See about incorporating this code into a bootstrapping framework. It's BSD licensed.
[Edit: Updated repo https://github.com/cgevans/scikits-bootstrap/]
If you plan to work on this now: you may want to wait a few days. Someone just contacted me saying he had an updated version of that code that could be included in scipy. I mentioned also statsmodels and asked him to bring it up on the ML.
Sure. I won't be working on this anytime soon likely. There's plenty else to do right now.
There's another BSD library here: http://gcalmettes.github.com/bootstrap-tools/
(From the comments on this blog post: http://www.randalolson.com/2012/08/06/statistical-analysis-made-easy-in-python/)
As the author of the first package, I'd be happy to help, but I'm not really sure how the code or bootstrapping in general would fit into statsmodels. All I've been using the code for has been to get confidence limits for a function applied to independent data.
Like @cgevans, I would be happy to help incorporating the code into statsmodels. In addition to using the code for calculating confidence limits of a statistics or calculating effect size and associated confidence limits when comparing two datasets, I also use it to calculate confidence bands of linear/non-linear regressions (bootstrapping of the residuals).
I appreciate if someone would work more systematically on getting bootstrap into statsmodels. (our current status is bits and pieces and examples)
Bootstrap (or resampling in general including permutation tests) is a huge topic, and both packages could be pretty directly included with bootstrapping for univariate statistics and for one or two sample tests.
I don't see yet how either package can be applied to multivariate statistics or used in support of the (regression) models. Vectorizing (the statistic is 1d with more than one element) wouldn't be very difficult, but I don't think I have seen much for bca or abc confidence intervals in the multivariate case.
based on this we can work on extensions (or create separate code for other use cases)
outsourcing this is good, but I think an iterator would be more efficient (in terms of memory)
about unit tests: Constantine has already started.
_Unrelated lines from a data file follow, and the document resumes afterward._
/-- The tier a page lies in, poisoned or not. -/
def Page.tier (p : Page) : Residency := if p.res = .poison then (if p.low then .lpddr else .hbm) else p.res

/-! ### Line encodings (R321 to R323) -/

/-- The words of b bytes of a line. -/
def lineWords (b : Nat) (line : List Byte) : List Nat := (List.range (128 / b)).map fun k => ofBytes ((line.drop (b * k)).take b)
/-- Whether a line is representable as a base of b bytes and deltas of d bytes. -/
def baseDelta (b d : Nat) (line : List Byte) : Bool :=
  let ws := lineWords b line
  let base := ws.getD 0 0
  ws.all fun w =>
    let delta := (w + 2 ^ (8 * b) - base) % 2 ^ (8 * b)
    decide (delta < 2 ^ (8 * d - 1)) || decide (2 ^ (8 * b) - 2 ^ (8 * d - 1) ≤ delta)
/-- The encodings in the order of R323: fewest sectors first, then the lowest tag. -/
def encodings : List (Nat × (List Byte → Bool)) :=
  [ (1, fun l => l.all (· = 0)), (2, fun l => (lineWords 4 l).all (· = (lineWords 4 l).getD 0 0)), (3, baseDelta 8 1),
    (4, baseDelta 8 2), (5, baseDelta 4 1), (6, baseDelta 4 2), (7, baseDelta 2 1) ]
/-- The tag of a line of an object with COMP = 1 (R322, R323); 0 when no encoding fits. -/
def lineTag (line : List Byte) : Nat := match encodings.find? fun e => e.2 line with | some e => e.1 | none => 0
/-- The sectors of a tag (R322); a reserved tag has no image. -/
def tagSectors (tag : Nat) : Nat :=
  match tag with
  | 0 => 4 | 2 => 1 | 3 => 1 | 4 => 2 | 5 => 2 | 6 => 3 | 7 => 3 | _ => 0
/-- The widths of base and deltas of a base-delta tag (R322). -/
def tagWidths (tag : Nat) : Option (Nat × Nat) :=
  match tag with
  | 3 => some (8, 1) | 4 => some (8, 2) | 5 => some (4, 1) | 6 => some (4, 2) | 7 => some (2, 1) | _ => none
/-- The compressed image of a line under a tag, in whole sectors (R322): the base, then the deltas, from byte 0; the rest 0. -/
def lineImage (tag : Nat) (line : List Byte) : List Byte :=
  let fill (bs : List Byte) : List Byte := bs ++ List.replicate (32 * tagSectors tag - bs.length) 0
  match tagWidths tag with
  | some (b, d) =>
    let ws := lineWords b line
    let base := ws.getD 0 0
    fill (toBytes b base ++ (ws.map fun w => toBytes d (w + 2 ^ (8 * b) - base)).flatten)
  | none => if tag = 0 then line else if tag = 2 then fill (line.take 4) else []
/-- The delta k of an image, sign-extended from d bytes, modulo 2^(8b). -/
def imageDelta (b d k : Nat) (image : List Byte) : Nat :=
  let n := ofBytes ((image.drop (b + d * k)).take d)
  if n < 2 ^ (8 * d - 1) then n else n + 2 ^ (8 * b) - 2 ^ (8 * d)
/-- The 128 bytes that an image expands to; none for a poisoned line: tag 0xF, a reserved tag (R322, R325). -/
def expandLine (tag : Nat) (image : List Byte) : Option (List Byte) :=
  match tagWidths tag with
  | some (b, d) =>
    let base := ofBytes (image.take b)
    some ((List.range (128 / b)).map fun k => toBytes b (base + imageDelta b d k image)).flatten
  | none =>
    match tag with
    | 0 => some image
    | 1 => some (List.replicate 128 0)
    | 2 => some ((List.range 32).map fun _ => image.take 4).flatten
    | _ => none
/-- The tag a line of an object carries: 0xF when poisoned, and 0 in an object with COMP = 0 (R321). -/
def Obj.tagOf (o : Obj) (v line : Nat) : Nat :=
  if o.poisoned v (128 * line) then 15
  else if !o.comp then 0
  else lineTag ((List.range 128).map fun k => o.byteOf v (128 * line + k))
/-- A line as it leaves for a unit that holds compressed lines, or expanded for one that does not (R325). -/
def Obj.sentLine (o : Obj) (v line : Nat) (compressed : Bool) : SentLine :=
  let bytes := (List.range 128).map fun k => o.byteOf v (128 * line + k)
  let tag := o.tagOf v line
  if tag = 15 then ⟨line, 15, []⟩ else if compressed then ⟨line, tag, lineImage tag bytes⟩ else ⟨line, 0, bytes⟩

/-! ### Frozen pages and casts (R237, R238) -/

/-- A page of a version is FROZEN: a frozen page of a VERSIONED object is the page of CURV, which later versions share (R237). -/
def Obj.frozenAt (o : Obj) (v n : Nat) : Bool :=
  (o.frz.any fun z => z.page = n && decide (0 < z.count)) &&
    (o.live || match o.pageAt v n, o.pageAt o.curv n with | some p, some q => p.ver = q.ver | _, _ => false)
/-- A page of a version that moves. -/
def Obj.movingAt (o : Obj) (v n : Nat) : Bool := match o.pageAt v n with | some p => p.moving | none => false
/-- The pages of a read that may form casts: FROZEN ones that do not move (R238, R318). -/
def Obj.castable (o : Obj) (v : Nat) (ns : List Nat) : List Nat := ns.filter fun n => o.frozenAt v n && !o.movingAt v n
/-- A presence vector with a place's bit set. -/
def Frz.castAt (z : Frz) (at_ : CastPlace) : Frz := if z.presence.contains at_ then z else { z with presence := z.presence ++ [at_] }
/-- The casts that a read of frozen pages may form at a place: the home sets its bits before the data leaves (R237). -/
def State.formCasts (s : State) (o : Obj) (v : Nat) (ns : List Nat) (at_ : CastPlace) : State :=
  let ns := o.castable v ns
  let s := s.modObj o.home o.index fun o =>
    { o with frz := o.frz.map fun z => if ns.contains z.page then z.castAt at_ else z }
  let refs := ns.map fun n => (⟨o.home, o.index, v, n⟩ : PageRef)
  if at_ = .here then { s with localCasts := s.localCasts ++ refs.filter fun p => !s.localCasts.contains p } else s

/-! ### The memory-side cache (R319) -/

/-- The set of a line in its slice: 65,536 sets of 16 ways (DESIGN CHOICE, assumption log 83: the spec gives no placement). -/
def mlcSet (index line : Nat) : Nat := (index + line) % 65536
/-- The ways of a die's slice that are not fenced (R343). -/
def State.mlcWays (s : State) (die : Nat) : Nat := 16 - countOf die s.ways
/-- A place for a line in its slice: a set of `ways` ways that is full gives up its least recently used line. -/
def mlcRoom (ways die index line : Nat) (ms : List MlcLine) : List MlcLine :=
  let mine (m : MlcLine) : Bool := m.die = die && mlcSet m.index m.line = mlcSet index line
  if (ms.filter mine).length < ways then ms
  else match (ms.filter mine).foldl (fun b m => match b with
      | none => some m
      | some k => if m.used < k.used then some m else some k) none with
    | some old => ms.erase old
    | none => ms
/-- The slices that may hold a line of a page for an access from a die (none: from no die of this package), and whether it is a cast
there: the slice of the die whose HBM holds the page, through which every access to it passes; and the requester's slice, for casts of
FROZEN pages that do not move, and for lines of pinned versions. -/
def Obj.mlcPlaces (o : Obj) (from_ : Option Nat) (v : Nat) (p : Page) : List (Nat × Bool) :=
  let own := if p.tier = .hbm then [(p.die, false)] else []
  match from_ with
  | none => own
  | some d =>
    if own.any fun x => x.1 = d then own
    else if o.castable v [p.num] ≠ [] then own ++ [(d, true)]
    else if o.vers.any fun x => x.num = v && decide (0 < x.pins) then own ++ [(d, false)]
    else own
/-- The sectors held once a chunk has passed: all that the image of a compressed line has, as the line is expanded from it and encoded
into it (R321, R324); of an uncompressed line the chunk's own, or all four when the line was held compressed before. -/
def heldSectors (tag chunk : Nat) (old : Option MlcLine) : Nat :=
  if tag ≠ 0 then 2 ^ tagSectors tag - 1
  else match old with
    | none => 2 ^ (chunk % 4)
    | some m => if m.tag = 0 then Nat.lor m.sectors (2 ^ (chunk % 4)) else 15
/-- The recency that a use of a line gives: later than every other's. -/
def State.mlcRecent (s : State) : Nat := (s.mlc.map (·.used)).foldl max 0 + 1
/-- One chunk passes through a slice: its line is held under its tag and is the most recent; a line that is not held yet is allocated
only where `alloc` says so (R220). -/
def State.mlcPut (s : State) (alloc : Bool) (o : Obj) (v ver chunk : Nat) (at_ : Nat × Bool) : State :=
  let line := chunk / 4
  let tag := o.tagOf v line
  let hit (m : MlcLine) : Bool := m.die = at_.1 && m.home = o.home && m.index = o.index && m.ver = ver && m.line = line
  let sectors := heldSectors tag chunk (s.mlc.find? hit)
  if s.mlc.any hit then
    { s with mlc := updFirst hit (fun m => { m with tag := tag, sectors := sectors, used := s.mlcRecent, cast := m.cast || at_.2 }) s.mlc }
  else if !alloc || s.mlcWays at_.1 = 0 then s
  else { s with mlc := mlcRoom (s.mlcWays at_.1) at_.1 o.index line s.mlc ++
          [⟨at_.1, o.home, o.index, ver, line, tag, sectors, s.mlcRecent, at_.2⟩] }
/-- One chunk is transferred through the memory-side cache. -/
def State.mlcChunk (s : State) (alloc : Bool) (from_ : Option Nat) (o : Obj) (v chunk : Nat) : State :=
  match o.pageAt v (chunk / 2048) with
  | none => s
  | some p => (o.mlcPlaces from_ v p).foldl (fun s a => s.mlcPut alloc o v p.ver chunk a) s
/-- The chunks of some bytes, as they stand in the object now, pass through the memory-side cache. -/
def State.mlcTouch (s : State) (alloc : Bool) (from_ : Option Nat) (home index v : Nat) (bs : List Nat) : State :=
  match s.objAt home index with
  | some o => ((bs.map (· / 32)).eraseDups).foldl (fun s k => s.mlcChunk alloc from_ o v k) s
  | none => s
/-- The lines of a stored page that leaves its place are dropped. -/
def State.mlcDrop (s : State) (home index ver num : Nat) : State :=
  { s with mlc := s.mlc.filter fun m => !(m.home = home && m.index = index && m.ver = ver && m.line / 512 = num) }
It isn't clear to me how to verify some of the code, much is straightforward and regression tests should be enough, but more complicated methods like bca and abc could hide bugs.
My plan was to have pure bootstrap code (generic code and utilities, along with the code for Monte Carlo and Permutation tests) in statsmodels.resampling and application code in the corresponding directories. statsmodels.resampling is currently empty and the existing code is still spread out.
I'm busy with other things, but would be glad to review any pull requests.